In the entries that follow, find the line containing "have hlt : rows.length"; from there, copy every line exactly through the line containing "exact .inl (.inl hc)".

Records for this exercise -
*** Begin section ***
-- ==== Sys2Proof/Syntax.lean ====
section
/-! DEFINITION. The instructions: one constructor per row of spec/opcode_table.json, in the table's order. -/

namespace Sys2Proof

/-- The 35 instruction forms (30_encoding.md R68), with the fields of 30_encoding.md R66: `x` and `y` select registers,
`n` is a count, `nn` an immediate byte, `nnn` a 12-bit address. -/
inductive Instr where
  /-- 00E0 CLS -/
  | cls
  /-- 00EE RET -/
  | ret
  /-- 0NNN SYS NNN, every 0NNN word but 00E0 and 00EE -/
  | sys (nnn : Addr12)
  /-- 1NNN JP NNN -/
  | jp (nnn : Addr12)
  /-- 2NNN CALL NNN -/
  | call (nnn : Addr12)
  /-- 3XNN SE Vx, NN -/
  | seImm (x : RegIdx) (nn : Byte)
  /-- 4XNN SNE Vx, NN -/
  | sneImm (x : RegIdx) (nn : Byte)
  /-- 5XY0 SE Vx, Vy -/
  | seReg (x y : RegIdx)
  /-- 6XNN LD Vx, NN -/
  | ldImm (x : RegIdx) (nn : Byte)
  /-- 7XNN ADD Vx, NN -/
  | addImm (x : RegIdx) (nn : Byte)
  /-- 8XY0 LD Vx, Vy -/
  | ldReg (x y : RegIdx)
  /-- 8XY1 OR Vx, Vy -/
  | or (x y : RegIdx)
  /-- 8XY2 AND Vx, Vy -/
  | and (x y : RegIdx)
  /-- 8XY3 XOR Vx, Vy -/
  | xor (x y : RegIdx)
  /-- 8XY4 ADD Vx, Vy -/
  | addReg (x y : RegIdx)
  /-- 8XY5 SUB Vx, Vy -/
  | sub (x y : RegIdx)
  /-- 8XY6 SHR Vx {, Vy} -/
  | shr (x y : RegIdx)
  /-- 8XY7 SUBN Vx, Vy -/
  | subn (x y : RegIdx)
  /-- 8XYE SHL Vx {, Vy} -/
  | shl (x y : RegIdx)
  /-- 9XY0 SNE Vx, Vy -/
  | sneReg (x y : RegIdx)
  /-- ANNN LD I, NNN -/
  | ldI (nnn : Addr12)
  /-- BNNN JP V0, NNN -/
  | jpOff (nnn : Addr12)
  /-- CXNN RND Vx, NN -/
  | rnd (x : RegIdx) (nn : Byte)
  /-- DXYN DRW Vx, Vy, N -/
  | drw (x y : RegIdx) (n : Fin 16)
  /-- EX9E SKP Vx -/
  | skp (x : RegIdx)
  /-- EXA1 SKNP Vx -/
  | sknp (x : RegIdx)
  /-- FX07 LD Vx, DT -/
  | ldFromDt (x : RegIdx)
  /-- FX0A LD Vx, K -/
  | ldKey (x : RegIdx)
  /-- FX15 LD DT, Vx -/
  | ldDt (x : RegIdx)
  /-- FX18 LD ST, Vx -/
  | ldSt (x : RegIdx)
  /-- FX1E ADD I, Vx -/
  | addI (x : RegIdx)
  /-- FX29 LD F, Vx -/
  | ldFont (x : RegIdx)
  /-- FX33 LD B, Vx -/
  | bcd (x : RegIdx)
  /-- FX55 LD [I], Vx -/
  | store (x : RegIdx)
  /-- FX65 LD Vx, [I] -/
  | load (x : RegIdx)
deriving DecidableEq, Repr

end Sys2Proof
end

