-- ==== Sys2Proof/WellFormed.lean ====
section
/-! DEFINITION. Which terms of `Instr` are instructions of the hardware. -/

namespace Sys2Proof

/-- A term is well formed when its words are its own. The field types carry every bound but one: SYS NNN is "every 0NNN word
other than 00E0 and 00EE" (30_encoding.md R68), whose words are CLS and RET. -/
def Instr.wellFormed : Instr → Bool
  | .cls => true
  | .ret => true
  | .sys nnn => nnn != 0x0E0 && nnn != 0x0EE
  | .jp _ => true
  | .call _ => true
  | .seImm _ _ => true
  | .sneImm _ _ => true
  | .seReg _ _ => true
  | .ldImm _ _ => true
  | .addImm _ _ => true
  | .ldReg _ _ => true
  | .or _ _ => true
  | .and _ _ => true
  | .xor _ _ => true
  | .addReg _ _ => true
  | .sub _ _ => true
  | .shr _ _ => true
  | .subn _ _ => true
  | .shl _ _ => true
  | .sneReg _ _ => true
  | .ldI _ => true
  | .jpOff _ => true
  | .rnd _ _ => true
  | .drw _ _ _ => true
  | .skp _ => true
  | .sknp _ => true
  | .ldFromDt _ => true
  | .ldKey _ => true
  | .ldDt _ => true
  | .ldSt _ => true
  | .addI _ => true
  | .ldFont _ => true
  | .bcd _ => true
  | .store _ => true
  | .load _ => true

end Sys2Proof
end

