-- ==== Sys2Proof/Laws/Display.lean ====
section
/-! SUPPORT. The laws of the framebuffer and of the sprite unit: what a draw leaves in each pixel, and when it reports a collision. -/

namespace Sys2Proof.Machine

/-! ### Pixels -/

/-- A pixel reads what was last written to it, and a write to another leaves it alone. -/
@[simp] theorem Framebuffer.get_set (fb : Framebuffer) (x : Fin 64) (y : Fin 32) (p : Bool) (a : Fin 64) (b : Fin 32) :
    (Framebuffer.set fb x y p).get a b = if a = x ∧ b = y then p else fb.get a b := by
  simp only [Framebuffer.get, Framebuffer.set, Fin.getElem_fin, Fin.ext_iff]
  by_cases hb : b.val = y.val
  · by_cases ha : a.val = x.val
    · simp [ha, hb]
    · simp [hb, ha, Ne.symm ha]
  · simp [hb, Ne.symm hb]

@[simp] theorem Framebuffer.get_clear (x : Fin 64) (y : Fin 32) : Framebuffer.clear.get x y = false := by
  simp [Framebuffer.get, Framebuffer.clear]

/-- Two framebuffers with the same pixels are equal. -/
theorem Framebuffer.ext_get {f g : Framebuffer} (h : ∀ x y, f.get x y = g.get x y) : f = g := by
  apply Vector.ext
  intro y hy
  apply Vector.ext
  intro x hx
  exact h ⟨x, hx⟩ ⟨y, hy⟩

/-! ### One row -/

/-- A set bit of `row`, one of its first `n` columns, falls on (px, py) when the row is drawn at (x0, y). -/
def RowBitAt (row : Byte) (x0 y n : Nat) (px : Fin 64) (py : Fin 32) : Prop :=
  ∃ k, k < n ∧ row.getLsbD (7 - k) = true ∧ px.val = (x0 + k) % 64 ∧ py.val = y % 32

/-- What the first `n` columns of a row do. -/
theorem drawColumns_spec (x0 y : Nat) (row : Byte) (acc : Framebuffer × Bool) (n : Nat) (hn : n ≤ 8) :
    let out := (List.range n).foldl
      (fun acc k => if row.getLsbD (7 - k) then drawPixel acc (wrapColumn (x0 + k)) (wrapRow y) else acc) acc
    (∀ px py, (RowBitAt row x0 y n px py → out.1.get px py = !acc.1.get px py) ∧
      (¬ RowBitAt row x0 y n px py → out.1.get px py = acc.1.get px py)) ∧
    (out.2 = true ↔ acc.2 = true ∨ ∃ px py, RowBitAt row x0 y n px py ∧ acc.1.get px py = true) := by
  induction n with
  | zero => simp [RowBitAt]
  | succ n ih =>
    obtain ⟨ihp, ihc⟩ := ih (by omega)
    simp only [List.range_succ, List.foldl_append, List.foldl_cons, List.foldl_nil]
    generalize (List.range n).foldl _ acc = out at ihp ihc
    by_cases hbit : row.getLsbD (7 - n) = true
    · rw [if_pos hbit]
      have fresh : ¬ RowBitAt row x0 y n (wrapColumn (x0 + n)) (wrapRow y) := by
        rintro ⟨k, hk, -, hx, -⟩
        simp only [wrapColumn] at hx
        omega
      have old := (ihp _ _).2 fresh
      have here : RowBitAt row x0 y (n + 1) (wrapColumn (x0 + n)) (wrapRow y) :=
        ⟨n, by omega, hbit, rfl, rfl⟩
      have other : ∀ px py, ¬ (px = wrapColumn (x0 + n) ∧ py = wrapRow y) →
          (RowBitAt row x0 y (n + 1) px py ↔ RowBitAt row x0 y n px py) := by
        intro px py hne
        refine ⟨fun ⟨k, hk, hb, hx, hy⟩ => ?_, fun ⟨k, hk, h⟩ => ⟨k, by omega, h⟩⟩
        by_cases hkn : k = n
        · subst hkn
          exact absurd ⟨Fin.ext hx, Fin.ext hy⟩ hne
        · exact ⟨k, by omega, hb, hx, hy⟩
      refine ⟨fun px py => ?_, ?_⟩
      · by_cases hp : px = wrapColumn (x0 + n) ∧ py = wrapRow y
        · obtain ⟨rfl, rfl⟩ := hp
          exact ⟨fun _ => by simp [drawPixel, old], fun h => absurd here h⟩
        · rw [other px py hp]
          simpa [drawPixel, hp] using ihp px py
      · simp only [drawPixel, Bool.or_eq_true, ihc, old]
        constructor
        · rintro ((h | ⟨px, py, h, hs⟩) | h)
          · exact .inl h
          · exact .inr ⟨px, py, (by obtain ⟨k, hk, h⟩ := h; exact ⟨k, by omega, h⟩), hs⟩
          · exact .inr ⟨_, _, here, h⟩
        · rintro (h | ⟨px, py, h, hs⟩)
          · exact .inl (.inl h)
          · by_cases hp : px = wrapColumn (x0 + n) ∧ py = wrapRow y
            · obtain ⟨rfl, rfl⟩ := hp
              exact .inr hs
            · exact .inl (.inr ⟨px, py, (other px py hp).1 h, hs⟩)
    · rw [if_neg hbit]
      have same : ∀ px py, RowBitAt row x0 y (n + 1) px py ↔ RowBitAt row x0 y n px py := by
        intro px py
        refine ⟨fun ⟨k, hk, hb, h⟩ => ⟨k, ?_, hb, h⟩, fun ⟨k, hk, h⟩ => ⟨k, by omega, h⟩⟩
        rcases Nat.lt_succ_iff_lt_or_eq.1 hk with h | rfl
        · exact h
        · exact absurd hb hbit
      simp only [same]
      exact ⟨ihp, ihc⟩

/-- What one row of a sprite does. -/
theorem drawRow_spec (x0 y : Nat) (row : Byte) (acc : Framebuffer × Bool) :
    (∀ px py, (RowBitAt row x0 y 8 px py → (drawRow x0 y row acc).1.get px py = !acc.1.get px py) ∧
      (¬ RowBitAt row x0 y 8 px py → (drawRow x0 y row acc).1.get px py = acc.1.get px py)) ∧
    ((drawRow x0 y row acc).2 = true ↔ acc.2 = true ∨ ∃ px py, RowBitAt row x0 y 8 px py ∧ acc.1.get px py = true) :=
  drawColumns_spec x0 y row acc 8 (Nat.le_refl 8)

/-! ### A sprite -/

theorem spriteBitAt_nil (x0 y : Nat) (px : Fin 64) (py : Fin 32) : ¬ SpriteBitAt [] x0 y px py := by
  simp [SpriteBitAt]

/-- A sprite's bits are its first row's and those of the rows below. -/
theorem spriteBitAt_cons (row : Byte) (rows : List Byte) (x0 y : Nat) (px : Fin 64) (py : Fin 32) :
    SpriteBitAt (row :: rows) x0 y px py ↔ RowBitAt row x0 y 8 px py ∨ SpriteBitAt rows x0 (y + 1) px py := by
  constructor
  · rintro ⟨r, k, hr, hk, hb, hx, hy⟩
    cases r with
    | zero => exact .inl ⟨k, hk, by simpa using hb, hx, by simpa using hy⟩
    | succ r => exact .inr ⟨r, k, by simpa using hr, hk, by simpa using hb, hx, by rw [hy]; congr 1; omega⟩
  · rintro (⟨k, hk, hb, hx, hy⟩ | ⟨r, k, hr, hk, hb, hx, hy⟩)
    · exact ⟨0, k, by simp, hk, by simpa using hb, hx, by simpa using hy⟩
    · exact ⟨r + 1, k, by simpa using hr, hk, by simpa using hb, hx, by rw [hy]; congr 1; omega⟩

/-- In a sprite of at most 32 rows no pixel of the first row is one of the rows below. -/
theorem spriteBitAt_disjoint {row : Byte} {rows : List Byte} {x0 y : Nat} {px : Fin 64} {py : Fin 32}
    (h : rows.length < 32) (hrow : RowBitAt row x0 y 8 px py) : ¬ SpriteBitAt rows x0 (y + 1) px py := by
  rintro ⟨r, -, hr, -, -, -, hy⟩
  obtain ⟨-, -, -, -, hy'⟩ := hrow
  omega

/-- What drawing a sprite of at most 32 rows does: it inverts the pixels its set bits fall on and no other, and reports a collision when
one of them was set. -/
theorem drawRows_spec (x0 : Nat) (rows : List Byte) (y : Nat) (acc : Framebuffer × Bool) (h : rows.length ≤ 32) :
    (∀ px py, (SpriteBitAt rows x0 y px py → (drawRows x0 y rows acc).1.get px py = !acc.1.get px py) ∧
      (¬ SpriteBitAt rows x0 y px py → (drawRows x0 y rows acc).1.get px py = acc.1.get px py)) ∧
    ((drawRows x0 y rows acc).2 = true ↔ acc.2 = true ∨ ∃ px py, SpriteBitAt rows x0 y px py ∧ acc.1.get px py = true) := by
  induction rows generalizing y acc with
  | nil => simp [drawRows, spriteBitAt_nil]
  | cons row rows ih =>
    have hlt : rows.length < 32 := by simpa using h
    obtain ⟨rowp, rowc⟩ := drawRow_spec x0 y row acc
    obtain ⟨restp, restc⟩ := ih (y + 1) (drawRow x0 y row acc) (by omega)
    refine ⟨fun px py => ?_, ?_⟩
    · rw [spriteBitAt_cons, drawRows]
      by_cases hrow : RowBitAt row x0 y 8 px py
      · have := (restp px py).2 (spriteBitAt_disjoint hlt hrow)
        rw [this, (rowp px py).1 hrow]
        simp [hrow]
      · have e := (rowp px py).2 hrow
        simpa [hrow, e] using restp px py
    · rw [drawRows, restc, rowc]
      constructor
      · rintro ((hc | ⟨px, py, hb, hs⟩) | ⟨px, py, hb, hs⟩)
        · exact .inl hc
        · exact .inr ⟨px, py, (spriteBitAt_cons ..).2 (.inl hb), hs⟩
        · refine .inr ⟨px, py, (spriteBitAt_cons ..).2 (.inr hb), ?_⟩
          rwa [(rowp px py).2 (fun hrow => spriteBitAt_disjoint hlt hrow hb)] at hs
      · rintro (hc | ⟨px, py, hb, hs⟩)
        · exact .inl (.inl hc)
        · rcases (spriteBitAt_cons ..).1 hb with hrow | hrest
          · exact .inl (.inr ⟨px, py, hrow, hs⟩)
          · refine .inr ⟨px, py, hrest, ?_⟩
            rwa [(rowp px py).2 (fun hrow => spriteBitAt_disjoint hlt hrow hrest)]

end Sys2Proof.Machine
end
*** End section ***
Expected answer -
    have hlt : rows.length < 32 := by simpa using h
    obtain ⟨rowp, rowc⟩ := drawRow_spec x0 y row acc
    obtain ⟨restp, restc⟩ := ih (y + 1) (drawRow x0 y row acc) (by omega)
    refine ⟨fun px py => ?_, ?_⟩
    · rw [spriteBitAt_cons, drawRows]
      by_cases hrow : RowBitAt row x0 y 8 px py
      · have := (restp px py).2 (spriteBitAt_disjoint hlt hrow)
        rw [this, (rowp px py).1 hrow]
        simp [hrow]
      · have e := (rowp px py).2 hrow
        simpa [hrow, e] using restp px py
    · rw [drawRows, restc, rowc]
      constructor
      · rintro ((hc | ⟨px, py, hb, hs⟩) | ⟨px, py, hb, hs⟩)
        · exact .inl hc
        · exact .inr ⟨px, py, (spriteBitAt_cons ..).2 (.inl hb), hs⟩
        · refine .inr ⟨px, py, (spriteBitAt_cons ..).2 (.inr hb), ?_⟩
          rwa [(rowp px py).2 (fun hrow => spriteBitAt_disjoint hlt hrow hb)] at hs
      · rintro (hc | ⟨px, py, hb, hs⟩)
        · exact .inl (.inl hc)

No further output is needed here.